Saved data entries

-- ==== Sys2Proof/Laws/Ops.lean ====
section
/-! SUPPORT. What the shared operations of Machine/Ops.lean can do: registers, the end of an instruction, parking, traps. -/
namespace Sys2Proof.Machine

set_option linter.unusedSimpArgs false

/-! ## Bits -/

theorem bit_getLsbD {w : Nat} (i j : Nat) (h : j < w) : (bit i : BitVec w).getLsbD j = decide (i = j) := by
  simp only [bit, BitVec.getLsbD_ofNat, h, decide_true, Bool.true_and, Nat.testBit_two_pow]

theorem bit_getElem {w : Nat} (i j : Nat) (h : j < w) : (bit i : BitVec w)[j] = decide (i = j) := by
  rw [← BitVec.getLsbD_eq_getElem, bit_getLsbD i j h]

theorem setBit_getElem {w : Nat} (x : BitVec w) (i j : Nat) (b : Bool) (h : j < w) :
    (setBit x i b)[j] = if i = j then b else x[j] := by
  cases b
  · by_cases hij : i = j <;> simp [setBit, bit_getElem, h, hij]
  · by_cases hij : i = j <;> simp [setBit, bit_getElem, h, hij]

theorem setBit_getLsbD {w : Nat} (x : BitVec w) (i j : Nat) (b : Bool) (h : j < w) :
    (setBit x i b).getLsbD j = if i = j then b else x.getLsbD j := by
  rw [BitVec.getLsbD_eq_getElem h, setBit_getElem _ _ _ _ h, BitVec.getLsbD_eq_getElem h]

/-! ## Registers -/

theorem State.g_setG (s : State) (d : GReg) (v : Word) (b : Bool) (h : d ≠ 0) : (s.setG d v b).g d = v := by
  simp [State.g, State.setG, State.modRegs, Regs.setG, h]

theorem State.g_zero (s : State) : s.g 0 = 0 := by simp [State.g]
theorem State.taint_zero (s : State) : s.taint 0 = false := by simp [State.taint]

theorem State.g_setG_ne (s : State) {d r : GReg} (v : Word) (b : Bool) (h : r ≠ d) : (s.setG d v b).g r = s.g r := by
  by_cases hd : d = 0
  · simp [State.g, State.setG, State.modRegs, Regs.setG, hd]
  · have h' : d ≠ r := Ne.symm h
    by_cases hr : r = 0
    · simp [State.g, hr]
    · simp [State.g, State.setG, State.modRegs, Regs.setG, hd, hr, Vector.getElem_set, Fin.val_ne_of_ne h']

theorem State.taint_setG (s : State) (d : GReg) (v : Word) (b : Bool) (h : d ≠ 0) : (s.setG d v b).taint d = b := by
  simp [State.taint, State.setG, State.modRegs, Regs.setG, h, setBit_getElem]

theorem State.taint_setG_ne (s : State) {d r : GReg} (v : Word) (b : Bool) (h : r ≠ d) :
    (s.setG d v b).taint r = s.taint r := by
  by_cases hd : d = 0
  · simp [State.taint, State.setG, State.modRegs, Regs.setG, hd]
  · have h' : d.val ≠ r.val := Fin.val_ne_of_ne (Ne.symm h)
    simp [State.taint, State.setG, State.modRegs, Regs.setG, hd, setBit_getElem, h']

theorem Regs.hasG_setG (x : Regs) (d r : GReg) (v : Word) (b : Bool) :
    (x.setG d v b).hasG r = (x.hasG r || decide (r = d)) := by
  by_cases hd : d = 0
  · by_cases hr : r = 0
    · simp [Regs.hasG, Regs.setG, hd, hr]
    · have h2 : r ≠ d := by rw [hd]; exact hr
      simp [Regs.hasG, Regs.setG, hd, hr]
  · by_cases h : d = r
    · subst h; simp [Regs.hasG, Regs.setG, hd, setBit_getElem]
    · have h' : d.val ≠ r.val := Fin.val_ne_of_ne h
      simp [Regs.hasG, Regs.setG, hd, setBit_getElem, h', Ne.symm h]

/-! ## Absent sources (R81) -/

theorem withG_present {rs : List GReg} {s : State} {k : Res} (h : s.hasG rs = true) : withG rs s k = k := by
  simp [withG, h]
theorem withG_absent {rs : List GReg} {s : State} {k : Res} (h : s.hasG rs = false) :
    withG rs s k = .next (s.parkAbsent rs []) := by simp [withG, h]

/-! ## The end of an instruction (R188 to R190) -/

theorem Ctx.settled_regs (c : Ctx) (n : Nat) : (c.settled n).regs = c.regs := rfl

theorem Loops.endTest_inactive (l : Loops) (a b : Word) (h : l.active = 0) : l.endTest a b = (l, b) := by
  have h0 : ∀ k, l.active.getLsbD k = false := by intro k; rw [h]; simp
  simp only [Loops.endTest, Loops.endTest.go, h0, Bool.false_and, Bool.false_eq_true, if_false]

/-- What the end of an instruction leaves of the context. -/
theorem State.finish_ctx (s : State) (n : Nat) :
    (s.finish n).ctx.regs = s.ctx.regs ∧ (s.finish n).ctx.latch = none ∧ (s.finish n).ctx.inst = s.ctx.inst ∧
    (s.finish n).ctx.job = s.ctx.job ∧ (s.finish n).ctx.unit = s.ctx.unit ∧ (s.finish n).ctx.streams = s.ctx.streams ∧
    (s.finish n).ctx.efaults = s.ctx.efaults ∧ (s.finish n).ctx.cancelled = s.ctx.cancelled ∧
    (s.finish n).ctx.ctl = { s.ctx.ctl with rptix := (s.finish n).ctx.ctl.rptix, rpta := (s.finish n).ctx.ctl.rpta } ∧
    (s.finish n).ctx.wait = s.ctx.wait.rejoin s.cycle ∧ (s.finish n).ctx.msgAt = s.ctx.msgAt ∧
    (s.finish n).ctx.sent = s.ctx.sent := by
  unfold State.finish
  dsimp only [Ctx.settled]
  split
  · split
    · exact ⟨rfl, rfl, rfl, rfl, rfl, rfl, rfl, rfl, rfl, rfl, rfl, rfl⟩
    · exact ⟨rfl, rfl, rfl, rfl, rfl, rfl, rfl, rfl, rfl, rfl, rfl, rfl⟩
  · exact ⟨rfl, rfl, rfl, rfl, rfl, rfl, rfl, rfl, rfl, rfl, rfl, rfl⟩

@[simp] theorem State.finish_regs (s : State) (n : Nat) : (s.finish n).ctx.regs = s.ctx.regs := (s.finish_ctx n).1
@[simp] theorem State.finish_latch (s : State) (n : Nat) : (s.finish n).ctx.latch = none := (s.finish_ctx n).2.1
@[simp] theorem State.finish_inst (s : State) (n : Nat) : (s.finish n).ctx.inst = s.ctx.inst := (s.finish_ctx n).2.2.1

/-- Outside a repeat and outside loops the PC passes the instruction. -/
theorem State.finish_pc (s : State) (n : Nat) (hr : s.ctx.rep = none) (hl : s.ctx.loops.active = 0) :
    (s.finish n).ctx.pc = s.ctx.pc + BitVec.ofNat 64 n ∧ (s.finish n).ctx.loops = s.ctx.loops := by
  unfold State.finish
  dsimp only [Ctx.settled]
  rw [hr]
  dsimp only
  rw [Loops.endTest_inactive _ _ _ hl]
  exact ⟨rfl, rfl⟩

theorem State.g_of_regs {s t : State} (h : t.ctx.regs = s.ctx.regs) (r : GReg) : t.g r = s.g r := by simp [State.g, h]
theorem State.taint_of_regs {s t : State} (h : t.ctx.regs = s.ctx.regs) (r : GReg) : t.taint r = s.taint r := by
  simp [State.taint, h]
theorem State.v_of_regs {s t : State} (h : t.ctx.regs = s.ctx.regs) (r : VIdx) : t.v r = s.v r := by simp [State.v, h]
theorem State.p_of_regs {s t : State} (h : t.ctx.regs = s.ctx.regs) (r : PReg) : t.p r = s.p r := by simp [State.p, h]

/-- The end of an instruction after it has changed the registers of its thread alone. -/
theorem State.finish_passes (s : State) (n : Nat) : Passes s (s.finish n) n :=
  ⟨s.finish_latch n, fun hr hl => s.finish_pc n hr hl⟩

theorem State.finish_writesNothing (s : State) (n : Nat) : WritesNothing s (s.finish n) n := by
  have h := s.finish_ctx n
  have hr := s.finish_regs n
  refine ⟨fun r _ => ⟨State.g_of_regs hr r, State.taint_of_regs hr r, by rw [hr]⟩,
    fun r _ => ⟨State.v_of_regs hr r, by rw [hr]⟩, fun r _ => State.p_of_regs hr r, h.2.2.2.2.2.2.2.2.1,
    ⟨h.2.2.1, h.2.2.2.1, h.2.2.2.2.1, h.2.2.2.2.2.1, h.2.2.2.2.2.2.1, h.2.2.2.2.2.2.2.1⟩, ?_, s.finish_passes n⟩
  obtain ⟨c, hc⟩ := s.finish_only_ctx n
  rw [SameMachine, hc]

/-- One g-register written, then the end of the instruction. -/
theorem State.setG_finish_writesG (s : State) (d : GReg) (v : Word) (b : Bool) (n : Nat) :
    WritesG s ((s.setG d v b).finish n) d v b n := by
  have h := (s.setG d v b).finish_ctx n
  have hr := (s.setG d v b).finish_regs n
  have hg : ∀ r, ((s.setG d v b).finish n).g r = (s.setG d v b).g r := fun r => State.g_of_regs hr r
  have ht : ∀ r, ((s.setG d v b).finish n).taint r = (s.setG d v b).taint r := fun r => State.taint_of_regs hr r
  refine ⟨⟨fun hd => ⟨by rw [hg, State.g_setG s d v b hd], by rw [ht, State.taint_setG s d v b hd]⟩, State.g_zero _,
      State.taint_zero _, ?_⟩, ?_, ?_, ?_, h.2.2.2.2.2.2.2.2.1,
    ⟨h.2.2.1, h.2.2.2.1, h.2.2.2.2.1, h.2.2.2.2.2.1, h.2.2.2.2.2.2.1, h.2.2.2.2.2.2.2.1⟩, ?_, ?_⟩
  · rw [hr, State.setG_ctx, Regs.hasG_setG]; simp
  · intro r hrd
    have hne : r ≠ d := by simpa using hrd
    refine ⟨by rw [hg, State.g_setG_ne s v b hne], by rw [ht, State.taint_setG_ne s v b hne], ?_⟩
    rw [hr, State.setG_ctx, Regs.hasG_setG]; simp [hne]
  · intro r _
    constructor
    · rw [State.v_of_regs hr]; simp only [State.v, State.setG_ctx, Regs.setG]; split <;> rfl
    · rw [hr]; simp only [State.setG_ctx, Regs.setG]; split <;> rfl
  · intro r _
    rw [State.p_of_regs hr]; simp only [State.p, State.setG_ctx, Regs.setG]; split <;> (try split) <;> rfl
  · obtain ⟨c, hc⟩ := (s.setG d v b).finish_only_ctx n
    rw [SameMachine, hc]; rfl
  · exact ⟨h.2.1, fun hr hl => (s.setG d v b).finish_pc n hr hl⟩

end Sys2Proof.Machine
end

* **Exercise prompt**:
Determine how many lines of the data contain the word "else", and reply with that number only.

* **Written response**:
2